Sylvie’s Big Bush

Artesia, California (1988)

D.D. Wood

(USA)

When I was in my early 20s, a year or two before I signed my recording deal with  Hollywood Records, I found that the best way to make money while I went to college was to go to school during the day and cocktail waitress at night.  

If you had decent looks, a good wit, and were quick with the drinks, you could make bank from the aircraft engineering crews of Rockwell, McDonnell Douglas, and Northrop who frequented the Southern California happy hour scene during the late 80s and early 90s.  

I worked many clubs, but my favourite one, required an outfit that was scanty, especially for such an upscale club, pale pink tuxedo jacket, white top with black bowtie, high cut black  French panties, nylons and black high heels.  

Having been a half-naked rocker girl for years, I didn’t think much about it.
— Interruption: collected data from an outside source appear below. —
-- ==== Sys2Proof/Machine/Data.lean ====
section
/-!
DEFINITION. Data movement and output: LDI, ST, PRN (spec/41_data_movement_io.md).
-/

namespace Sys2Proof.Machine

/-- LDI (R90). The second operand byte is an immediate and is never checked as a register index. -/
def execLdi (opA imm8 : Byte) (s : State) : Host.Outcome State Fault Refusal :=
  finish s do
    let a ← regOperand opA
    let next ← s.pcPlus 3
    .ok ((s.writeReg a imm8).setPc next)

/-- ST (R91): the address from the SECOND operand, the data from the FIRST; `pc` does not advance. -/
def execSt (opA opB : Byte) (s : State) : Host.Outcome State Fault Refusal :=
  finish s do
    let a ← regOperand opA
    let b ← regOperand opB
    let data ← readReg s a
    let addr ← readReg s b
    .ok (s.writeMem addr data)

/-- PRN (R92). -/
def execPrn (opA : Byte) (s : State) : Host.Outcome State Fault Refusal :=
  finish s do
    let a ← regOperand opA
    let v ← readReg s a
    let next ← s.pcPlus 2
    .ok ((s.emit v).setPc next)

end Sys2Proof.Machine
end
Today,  looking back at my 20-something self, surrounded by drunk, grouped older men throwing money at me, can still make me cringe, but during that time I knew one thing: I needed money and sex would sell.  

The outfit was skintight, reminiscent of Hugh Hefner’s bunny girl costumes of the 70s,  and when I walked out to set up for the evening, I could see the slew of male bartenders already thinking, God knows what, and taking bets on who could get into the new girl’s panties first.  
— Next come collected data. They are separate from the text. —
/-- R22: the values the spec gives for reset, under every setting of the parameters, and the entry point 0. (R22 gives no
value to FL, HCAUSE, FCAUSE and FINFO, and to x[0..6] what R25 says of the two settings; nothing else is said.) -/
def Obligations.ResetGivesR22 : Prop :=
  ∀ p : Params,
    (State.resetWith p).reg 7 = 0xF4 ∧ (State.resetWith p).pc = 0x00 ∧ (State.resetWith p).flv = false ∧
    (∀ addr : Nat, (State.resetWith p).mem.read addr = 0x00) ∧ (State.resetWith p).run = .idle ∧
    (State.resetWith p).out = none ∧
    (p.gprReset = .unwritten → ∀ r : Reg, r ≠ 7 → (State.resetWith p).marked r = false) ∧
    (p.gprReset = .zero → ∀ r : Reg, r ≠ 7 → (State.resetWith p).reg r = 0x00) ∧
    (∀ q : InputPins, q.rst = false → q.loadWe = false → q.start = true →
      ∃ t, step { State.resetWith p with inputs := [q] } = .next t ∧ t.run = .running ∧ t.pc = 0x00 ∧
        t.byteAt 0 = (State.resetWith p).mem.read 0)

/-- R170, R26: reset in any state, whatever other input is asserted with it. -/
def Obligations.ResetWorksFromAnyState : Prop :=
  ∀ s : State, s.pins.rst = true →
    ∃ t, step s = .next t ∧ t.reg 7 = 0xF4 ∧ t.pc = 0x00 ∧ (∀ addr : Nat, t.mem.read addr = 0x00) ∧ t.flv = false ∧
      t.run = .idle ∧ t.out = none ∧
      (s.params.gprReset = .unwritten → ∀ r : Reg, r ≠ 7 → t.marked r = false) ∧
      (s.params.gprReset = .zero → ∀ r : Reg, r ≠ 7 → t.reg r = 0x00)

/-- R146, R123: at a boundary while RUN = running, abort wins over cancel, and either over the instruction, of which
nothing is fetched; with neither, the instruction at `pc` runs and the machine does not halt. -/
def Obligations.StopRequestsPrecedeTheInstruction : Prop :=
  ∀ s : State, s.run = .running → s.pins.rst = false →
    (s.pins.abort = true → step s = .next { s.beginCycle with run := .halted, hcause := .abort }) ∧
    (s.pins.abort = false → s.pins.cancel = true →
      step s = .next { s.beginCycle with run := .halted, hcause := .cancel }) ∧
    (s.pins.abort = false → s.pins.cancel = false →
      (∀ i rest, decode s.params.op84 s.fetchWindow = .ok (i, rest) → step s = exec i s.beginCycle) ∧
      ∀ t, step s = .next t → t.run ≠ .halted ∧ t.hcause = s.hcause)

/-- R144, and the same of halted (R127): without reset nothing happens, whatever the other inputs are; the output channel
presents nothing. -/
def Obligations.FaultedAndHaltedAreTerminal : Prop :=
  ∀ s : State, s.run = .faulted ∨ s.run = .halted → s.pins.rst = false →
    step s = .next { s with inputs := s.inputs.tail, out := none }

/-- The loader port and `start` while RUN = idle (R27, R45, R18); `cancel` and `abort` have no effect there (R124). -/
def Obligations.IdleLoadsAndStarts : Prop :=
  ∀ s : State, s.run = .idle → s.pins.rst = false →
    ∃ t, step s = .next t ∧
      t.run = (if s.pins.start = true then .running else .idle) ∧
      (∀ addr : Nat, t.mem.read addr =
        if s.pins.loadWe = true ∧ addr = s.pins.loadAddr.toNat then s.pins.loadData else s.mem.read addr) ∧
      t = { s with inputs := s.inputs.tail, out := none, run := t.run, mem := t.mem }

/-- The loader port and `start` are dead outside idle (R27, R40): two input levels that agree in `rst`, `cancel` and
`abort` give the same step. -/
def Obligations.LoaderIsDeadOutsideIdle : Prop :=
  ∀ (s : State) (p q : InputPins) (later : List InputPins), s.run ≠ .idle →
    p.rst = q.rst → p.cancel = q.cancel → p.abort = q.abort →
    step { s with inputs := p :: later } = step { s with inputs := q :: later }

/-- R18: the transitions of RUN, and no others, with the event of each; in halted and faulted no instruction executes. -/
def Obligations.RunChangesOnlyAsR18Says : Prop :=
  State.reset.run = .idle ∧
  ∀ s t : State, step s = .next t →
    (s.pins.rst = true → t.run = .idle) ∧
    (s.pins.rst = false →
      (s.run = .idle → s.pins.start = true → t.run = .running) ∧
      (s.run = .idle → s.pins.start = false → t.run = .idle) ∧
      (s.run = .running → s.pins.abort = true ∨ s.pins.cancel = true → t.run = .halted) ∧
      (s.run = .running → s.pins.abort = false → s.pins.cancel = false → t.run = .running ∨ t.run = .faulted) ∧
      (s.run = .halted ∨ s.run = .faulted → t = { s with inputs := s.inputs.tail, out := none }))

/-- No step and no handler ends in a fault or a refusal of the model: every instruction runs on every operand, in every
state and setting, and a fatal error is a next state (R143). -/
def Obligations.EveryStepAnswersNext : Prop :=
  (∀ s : State, ∃ t, step s = .next t) ∧ (∀ (i : Instr) (s : State), ∃ t, exec i s = .next t)

/-- Every step keeps the invariant: memory canonical, FL one of E, G, L once written (R15), a legal cause while faulted
(R141), a value on the output channel only while running (R127), no marks under GPR_RESET = zero (R25). -/
def Obligations.InvariantIsKept : Prop :=
  ∀ s t : State, s.inv → step s = .next t → t.inv

/-- The invariant holds after reset, under every setting of the parameters. -/
def Obligations.InvariantHoldsAtReset : Prop :=
  State.reset.inv ∧ ∀ p : Params, (State.resetWith p).inv

/-- R143: a cycle that ends faulted wrote RUN, and the code and the information of one fault to FCAUSE and FINFO, and
changed nothing else; it presents no output. -/
def Obligations.FaultsArePrecise : Prop :=
  ∀ s t : State, s.run = .running → step s = .next t → t.run = .faulted →
    ∃ f : CoreFault,
      t = { s with inputs := s.inputs.tail, out := none, run := .faulted, fcause := f.code, finfo := f.info }

/-- The faults each handler can raise (R141), code 7 only under GPR_RESET = unwritten and 8 only under OVF_MODE = fault:
HLT raises nothing, RET only code 5. -/
def Obligations.HandlersRaiseOnlyTheirFaults : Prop :=
  ∀ (i : Instr) (s t : State), s.run = .running → exec i s = .next t → t.run = .faulted →
    t.fcause ∈ handlerFaultCodes i ∧
    (t.fcause = 7 → s.params.gprReset = .unwritten) ∧ (t.fcause = 8 → s.params.ovfMode = .fault)

/-- The next `pc` of a completed instruction (R110, and R114 for a CALL through R7): an advance never wraps. -/
def Obligations.NextPcIsAsTheTableSays : Prop :=
  ∀ (a b : Reg) (x y : Byte) (s t : State), s.run = .running → t.run = .running →
    (exec (.add x y) s = .next t → t.pc.toNat = s.pc.toNat + 3) ∧
    (exec (.and x y) s = .next t → t.pc = s.pc) ∧
    (exec (.call (regByte a)) s = .next t → t.pc = if a = 7 then s.reg 7 - 1 else s.reg a) ∧
    (exec (.cmp x y) s = .next t → t.pc.toNat = s.pc.toNat + 3) ∧
    (exec .hlt s = .next t → t.pc = s.pc) ∧
    (exec (.jeq (regByte a)) s = .next t →
      if s.fl.getLsbD 0 = true then t.pc = s.reg a else t.pc.toNat = s.pc.toNat + 2) ∧
    (exec (.jne (regByte a)) s = .next t →
      if s.fl.getLsbD 0 = false then t.pc = s.reg a else t.pc.toNat = s.pc.toNat + 2) ∧
    (exec (.jmp (regByte a)) s = .next t → t.pc = s.reg a) ∧
    (exec (.ldi x y) s = .next t → t.pc.toNat = s.pc.toNat + 3) ∧
    (exec (.mul x y) s = .next t → t.pc.toNat = s.pc.toNat + 3) ∧
    (exec (.pop x) s = .next t → t.pc.toNat = s.pc.toNat + 2) ∧
    (exec (.prn x) s = .next t → t.pc.toNat = s.pc.toNat + 2) ∧
    (exec (.push x) s = .next t → t.pc.toNat = s.pc.toNat + 2) ∧
    (exec .ret s = .next t → t.pc = s.mem.read (s.reg 7).toNat) ∧
    (exec (.st (regByte a) (regByte b)) s = .next t → t.pc = s.pc)

/-- R15: only CMP writes FL, always with E, G or L alone, so FL never holds another value once written; JEQ and JNE read
bit 0 of it and no instruction reads anything else of it (another FL that agrees in what is read changes nothing but FL
itself). -/
def Obligations.FlagsAreWrittenByCmpAndReadByJumps : Prop :=
  (∀ (i : Instr) (s t : State), exec i s = .next t → t.fl ≠ s.fl ∨ t.flv ≠ s.flv → ∃ a b, i = .cmp a b) ∧
  (∀ (a b : Byte) (s t : State), s.run = .running → exec (.cmp a b) s = .next t → t.run = .running →
    t.fl = 0b00000001 ∨ t.fl = 0b00000010 ∨ t.fl = 0b00000100) ∧
  (∀ (i : Instr) (s t : State), exec i s = .next t → s.flagsLegal → t.flagsLegal) ∧
  (∀ (i : Instr) (s t : State) (v : Byte),
    ((∃ a, i = .jeq a ∨ i = .jne a) → v.getLsbD 0 = s.fl.getLsbD 0) → exec i s = .next t →
    ∃ w, exec i { s with fl := v } = .next { t with fl := w } ∧ (w = v ∨ w = t.fl))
The costume brought me about 300 dollars a night in tips, really good money at that time,  as I pandered the fantasy of the unattainable blonde bombshell “It” girl, in a smokey club, with  Push It Good pounding from the bassy speakers, every 30 minutes, during the short 4-7 Happy  Hour shift.  
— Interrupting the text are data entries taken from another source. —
-- ==== Sys2Proof/Laws/Decode.lean ====
section
/-!
SUPPORT. What the decoder does with an opcode byte, and with the bytes after it.
-/

namespace Sys2Proof.Machine

/-- An opcode byte outside the closed set is reported as unknown, whatever follows (spec/30_encoding.md R56). -/
theorem decodeOpcode_undefined {sel : Op84} {op : Byte} {rest : List Byte} (h : op ∉ definedOpcodes) :
    decodeOpcode sel op rest = .error (.unknownOpcode op) := by
  simp only [definedOpcodes, List.mem_cons, List.not_mem_nil, or_false, not_or] at h
  simp only [decodeOpcode, h, if_false]

/-- A defined opcode byte is dispatched by its format (R52, R54). -/
theorem decodeOpcode_defined {sel : Op84} {op : Byte} (h : op ∈ definedOpcodes) :
    (∃ i, ∀ rest, decodeOpcode sel op rest = decodeZ i rest) ∨
    (∃ mk, ∀ rest, decodeOpcode sel op rest = decodeR mk rest) ∨
    (∃ mk, ∀ rest, decodeOpcode sel op rest = decodeRR mk rest) := by
  simp only [definedOpcodes, List.mem_cons, List.not_mem_nil, or_false] at h
  rcases h with rfl | rfl | rfl | rfl | rfl | rfl | rfl | rfl | rfl | rfl | rfl | rfl | rfl | rfl
  · exact .inl ⟨.hlt, fun _ => rfl⟩
  · exact .inl ⟨.ret, fun _ => rfl⟩
  · exact .inr (.inl ⟨.push, fun _ => rfl⟩)
  · exact .inr (.inl ⟨.pop, fun _ => rfl⟩)
  · exact .inr (.inl ⟨.prn, fun _ => rfl⟩)
  · exact .inr (.inl ⟨.call, fun _ => rfl⟩)
  · exact .inr (.inl ⟨.jmp, fun _ => rfl⟩)
  · exact .inr (.inl ⟨.jeq, fun _ => rfl⟩)
  · exact .inr (.inl ⟨.jne, fun _ => rfl⟩)
  · exact .inr (.inr ⟨.ldi, fun _ => rfl⟩)
  · exact .inr (.inr ⟨decode84 sel, fun _ => rfl⟩)
  · exact .inr (.inr ⟨.add, fun _ => rfl⟩)
  · exact .inr (.inr ⟨.cmp, fun _ => rfl⟩)
  · exact .inr (.inr ⟨.and, fun _ => rfl⟩)

theorem decodeR_ok {mk : Byte → Instr} {bytes rest : List Byte} {i : Instr} (h : decodeR mk bytes = .ok (i, rest)) :
    ∃ a, bytes = a :: rest ∧ i = mk a := by
  match bytes, h with
  | a :: _, h => cases h; exact ⟨a, rfl, rfl⟩

theorem decodeRR_ok {mk : Byte → Byte → Instr} {bytes rest : List Byte} {i : Instr}
    (h : decodeRR mk bytes = .ok (i, rest)) : ∃ a b, bytes = a :: b :: rest ∧ i = mk a b := by
  match bytes, h with
  | a :: b :: _, h => cases h; exact ⟨a, b, rfl, rfl⟩

/-- A defined opcode byte is never reported as unknown. -/
theorem decodeOpcode_ne_unknown {sel : Op84} {op op' : Byte} {rest : List Byte} (h : op ∈ definedOpcodes) :
    decodeOpcode sel op rest ≠ .error (.unknownOpcode op') := by
  rcases decodeOpcode_defined (sel := sel) h with ⟨i, hd⟩ | ⟨mk, hd⟩ | ⟨mk, hd⟩ <;> rw [hd]
  · simp [decodeZ]
  · rcases rest with _ | ⟨a, rest⟩ <;> simp [decodeR]
  · rcases rest with _ | ⟨a, _ | ⟨b, rest⟩⟩ <;> simp [decodeRR]

end Sys2Proof.Machine
end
I hadn’t worked there long when one of my close friends, Sylvie, asked if I could put in a  word and get her a job too. She was two years into her B.A. and the idea of slinging drinks and 

tolerating inappropriate flirting from patrons to make massive tips, sounded like easy money compared to the minimum wage sales positions she had been taking at the local Sears and JC Penny’s helping highly argumentative middle-class white women pick out their support bras and girdles.  

When the term “Karen” came out many years later, she actually texted me a meme of a  Karen and then called me on the phone and said in a rushed whisper, “That’s them. Those are the  women that were so mean to me!” Her tone so accusatory I wondered if she felt they were somehow still gunning for her.  

I got the boss to hire her within the week and some of my happiest memories of employment of my youth were centred around shifts with Sylvie and drinking with the crew after hours.  

When she finished her training, they gave her ‘the outfit’ and I watched as her face tried not to register disgust, and what seemed to be, a certain amount of fear. I couldn’t quite figure out why she was so tripped up. It wasn’t like she was a prude. She listened to The Damned,  dressed Goth in her youth, slept with more than one person at a time while dating, and she knew it would be cocktail waitress attire but still, there was something underneath her reaction. She took the clothing, and we headed outside to chat before we started our evening set-up.  “I’ve gotta go to your house,” Sylvie said. “It’s important.” 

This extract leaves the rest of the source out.